/-- The request for a page of a window of this package that holds part of a program table (R218, R292). -/
def State.tableWindow (s : State) (tenant w page : Nat) : WinAnswer × State :=
  s.windowRequest w s.ownPkg tenant [page] (page * 65536 + 65535) true false

/-- The owner of a window page whose read met an uncorrectable line is killed (R175, R227). -/
def State.tableHurt (s : State) (tenant w page lo n : Nat) : State :=
  let q := s.tableWindow tenant w page
  match q.1 with
  | .refused _ _ => q.2
  | .served o cs =>
    let key := csKey (s.pav o) (s.pav o).channels
    match s.beds.badIn key ((cs.headD (0, 0)).2 + lo) n with
    | some a => s.killOwner o (key a)
    | none => s

/-- Reading a table: what is read may stop it, and window entries come into force at their first use (R217, R292). -/
abbrev TableM := ExceptT TableStop (StateM State)

/-- Bytes of a page piece of the table, for the entry named by `why` (R292). -/
def State.tablePiece (s : State) (p : Nat) (a : Accept) (why : TableStop) (lo n : Nat) : Except TableStop (List Byte) :=
  let v := s.pav p
  match (s.walk 64 p lo).1 with
  | .bad _ _ => .error why
  | .hurt key => .error (.hurt key)
  | .package => .ok ((List.range n).map fun i => s.shapeByte p (lo % 65536 + i))
  | .leaf l =>
    if (accessFault v (.leaf l) { rd := true }).isSome then .error why
    else
      match Pte.typ l.entry with
      | 2 =>
        let cs := Pte.addr l.entry + lo % (if l.level == 1 then 2 ^ 29 else 65536)
        match s.beds.badIn (csKey v v.channels) cs n with
        | some b => .error (.hurt (csKey v v.channels b))
        | none => .ok (s.readCs p cs n)
      | 4 =>
        if bits l.entry 63 52 == s.ownPkg then
          let hurt := fun (_ : Unit) => match why with
            | .refused arr i => TableStop.window arr i (bits l.entry 51 40) (bits l.entry 39 16) (lo % 65536) n
            | x => x
          match (s.tableWindow v.tenant (bits l.entry 51 40) (bits l.entry 39 16)).1 with
          | .served o cs =>
            let a := (cs.headD (0, 0)).2 + lo % 65536
            if (s.beds.badIn (csKey (s.pav o) (s.pav o).channels) a n).isSome then .error (hurt ()) else .ok (s.readCs o a n)
          | .refused r _ => .error (if r == 0x09 then hurt () else why)
        else if a.refused.contains (lo / 65536) then .error why
        else if a.pages.contains (lo / 65536) then .ok (Mem.readN a.bytes lo n) else .error (.need (lo / 65536))
      | _ => if a.pages.contains (lo / 65536) then .ok (Mem.readN a.bytes lo n) else .error (.need (lo / 65536))

/-- The state once a piece of the table is read: where a WINDOW page of this package holds it, the window's entry is in force (R217), and
AC is set in the owner's leaf of an access that succeeds (R194, R219). -/
def State.windowUsed (s : State) (p lo n : Nat) : State :=
  match (s.walk 64 p lo).1 with
  | .leaf l =>
    let w := bits l.entry 51 40
    if Pte.typ l.entry == 4 && bits l.entry 63 52 == s.ownPkg && (accessFault (s.pav p) (.leaf l) { rd := true }).isNone then
      let q := s.tableWindow (s.pav p).tenant w (bits l.entry 39 16)
      match q.1 with
      | .served o cs =>
        if (s.beds.badIn (csKey (s.pav o) (s.pav o).channels) ((cs.headD (0, 0)).2 + lo % 65536) n).isSome then (s.window w).2 else q.2
      | .refused _ _ => (s.window w).2
    else s
  | _ => s

/-- Bytes of the table at a DVA. -/
def tableRead (p : Nat) (a : Accept) (why : TableStop) (dva n : Nat) : TableM Nat :=
  if dva + n > 2 ^ 55 then throw why
  else do
    let bs ← (dvaPieces dva n).foldlM (fun (bs : List Byte) x => do
      let s ← get
      set (s.windowUsed p x.1 x.2)
      match s.tablePiece p a why x.1 x.2 with
      | .ok cs => pure (bs ++ cs)
      | .error e => throw e) []
    return leNat bs

/-- A range of DVA touches the package page (R184, R293). -/
def inPackagePage (dva n : Nat) : Bool := decide (dva < packagePage + 65536) && decide (packagePage < dva + n)

/-- A check of an entry: the refusal names it. -/
def needs (b : Bool) (why : TableStop) : TableM Unit := if b then pure () else throw why

/-- The header's fields that the rest of the check uses: LAYERS, KERNELS, SLICES and the arrays. -/
structure TableHead where
  kernels : Nat
  slices : Nat
  layerDva : Nat
  kernelDva : Nat
  sliceDva : Nat
  deriving DecidableEq, Repr

/-- Check the header (R288, R293). -/
def checkHead (p : Nat) (a : Accept) (dva first last repeats : Nat) : TableM TableHead := do
  let why := TableStop.refused 0 0
  let s ← get
  needs (s.coreCount p != 0) why
  needs (dva % 64 == 0) why
  let h ← tableRead p a why dva 64
  let layers := bits h 31 16
  let kernels := bits h 47 32
  let slices := bits h 63 48
  let ld := bits h 127 64
  let kd := bits h 191 128
  let sd := bits h 255 192
  needs (bits h 15 0 == 1 && bits h 511 256 == 0) why
  needs (1 ≤ layers && layers ≤ 1024 && 1 ≤ kernels && kernels ≤ 4096 && slices ≤ 16384) why
  needs (first ≤ last && last < layers && repeats != 0) why
  needs (!(inPackagePage ld (32 * layers) || inPackagePage kd (32 * kernels) || inPackagePage sd (4 * slices))) why
  needs (ld % 32 == 0 && kd % 32 == 0 && sd % 4 == 0 && (slices != 0 || sd == 0)) why
  return { kernels := kernels, slices := slices, layerDva := ld, kernelDva := kd, sliceDva := sd }

/-- Check a layer entry (R289, R293). -/
def checkLayer (p : Nat) (a : Accept) (h : TableHead) (j : Nat) : TableM Nat := do
  let why := TableStop.refused 1 j
  let e ← tableRead p a why (h.layerDva + 32 * j) 32
  needs (bits e 255 72 == 0 && bits e 35 28 != 0) why
  needs (bits e 27 16 + bits e 35 28 ≤ h.kernels && bits e 57 44 + bits e 71 58 ≤ h.slices) why
  return e

/-- Check a kernel entry (R290, R293). -/
def checkKernel (p : Nat) (a : Accept) (h : TableHead) (k : Nat) : TableM Nat := do
  let why := TableStop.refused 2 k
  let e ← tableRead p a why (h.kernelDva + 32 * k) 32
  needs (bits e 127 96 == 0 && bits e 255 192 == 0) why
  needs (!inPackagePage (bits e 63 0) 1) why
  needs (bits e 11 0 == 0 && bits e 63 55 == 0 && bits e 66 64 == 0) why
  return e

/-- Check a slice-list entry (R291, R293). -/
def checkSlice (p : Nat) (a : Accept) (h : TableHead) (i : Nat) : TableM Nat := do
  let why := TableStop.refused 3 i
  let e ← tableRead p a why (h.sliceDva + 4 * i) 4
  let s ← get
  needs (bits e 31 24 == 0) why
  needs (Tab.find (bits e 23 0) (s.pav p).slices).isSome why
  return bits e 23 0

/-- Check a list of entries in order, keeping their words by index. -/
def checkAll (f : Nat → TableM Nat) : List Nat → TableM (Tab Nat)
  | [] => pure []
  | i :: rest => do
    let e ← f i
    let t ← checkAll f rest
    return Tab.put i e t

/-- The indices of ranges (first, count), ascending, each once. -/
def rangeUnion (rs : List (Nat × Nat)) : List Nat :=
  rs.foldl (fun l r => (List.range r.2).foldl (fun l i => insertUniq (r.1 + i) l) l) []

/-- Check the whole table, in the order of R293, and make the run's copy of it (R292). -/
def checkTable (p : Nat) (a : Accept) (slot : Option Nat) (dva first last repeats : Nat) : TableM Run := do
  let h ← checkHead p a dva first last repeats
  let ls ← checkAll (checkLayer p a h) ((List.range (last + 1 - first)).map (first + ·))
  let es := ls.map Prod.snd
  let ks ← checkAll (checkKernel p a h) (rangeUnion (es.map fun e => (bits e 27 16, bits e 35 28)))
  let ss ← checkAll (checkSlice p a h) (rangeUnion (es.map fun e => (bits e 57 44, bits e 71 58)))
  return { slot := slot, table := dva, first := first, last := last, repeats := repeats, layers := es.map (BitVec.ofNat 256)
           kernels := ks.map (fun x => (x.1, BitVec.ofNat 256 x.2)), slices := ss }

/-- The table of a RUN as read and checked now, and the state after. -/
def State.readTable (s : State) (p : Nat) (a : Accept) (slot : Option Nat) (dva first last repeats : Nat) : Except TableStop Run × State :=
  ((checkTable p a slot dva first last repeats).run).run s

/-! ## RUN (R292 to R294, R421) -/

/-- The arguments of RUN and where it is refused (R421). -/
def runForm : CmdForm :=
  { named := true, used := [0x1FF, 2 ^ 32 - 1, 2 ^ 32 - 1, 0x3FF03FF, 2 ^ 32 - 1], rank0 := true, refused := fun v _ => v.busyState }

/-- The RUN that an acceptance is of: table DVA, FIRST, LAST and the repeat count (R367, R419). -/
def State.runNames (s : State) (a : Accept) : Nat × Nat × Nat × Nat :=
  let m := s.mb a.post
  match a.passed.or a.restored with
  | some x => (x.table, x.first, x.last, x.repeats)
  | none => (m.w2 2, bits (m.w 4) 9 0, bits (m.w 4) 25 16, m.w 5)

/-- An acceptance waits no longer. -/
def State.dropAccept (s : State) (p : Nat) (a : Accept) : State :=
  s.modPav p fun v => { v with accepting := v.accepting.filter fun x => x.post != a.post }

/-! ## The end of runs (R299, R422) -/

/-- The end of a run is reported: in its slot, or by RUN_DONE (R422). -/
def State.runEnds (s : State) (p : Nat) (r : Run) (code : Nat) : State :=
  let c := (s.pav p).committed.toNat
  match r.slot with
  | some k => s.complete k code (r.iter :: lohi c)
  | none => if r.passed then s else s.raisePav p 0x0006 (detailWords ([code, r.iter] ++ lohi c))

/-- Every run of the pavilion ends: those begun or suspended with `code`, the others with RUN_CANCELLED (R299, R503). -/
def State.endRuns (s : State) (p code : Nat) : State :=
  let rs := (s.pav p).runs
  rs.foldl (fun s r => s.runEnds p r (if r.begun || r.suspended || r.unread then code else 0x06))
    (s.modPav p fun v => { v with runs := [], kernel := {} })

## Directions
Only the lines from the one holding "(r.iter :: lohi c)" through the end of the records should appear in the answer, each repeated exactly.

## Task answer
  | some k => s.complete k code (r.iter :: lohi c)
  | none => if r.passed then s else s.raisePav p 0x0006 (detailWords ([code, r.iter] ++ lohi c))

/-- Every run of the pavilion ends: those begun or suspended with `code`, the others with RUN_CANCELLED (R299, R503). -/
def State.endRuns (s : State) (p code : Nat) : State :=
  let rs := (s.pav p).runs
  rs.foldl (fun s r => s.runEnds p r (if r.begun || r.suspended || r.unread then code else 0x06))
    (s.modPav p fun v => { v with runs := [], kernel := {} })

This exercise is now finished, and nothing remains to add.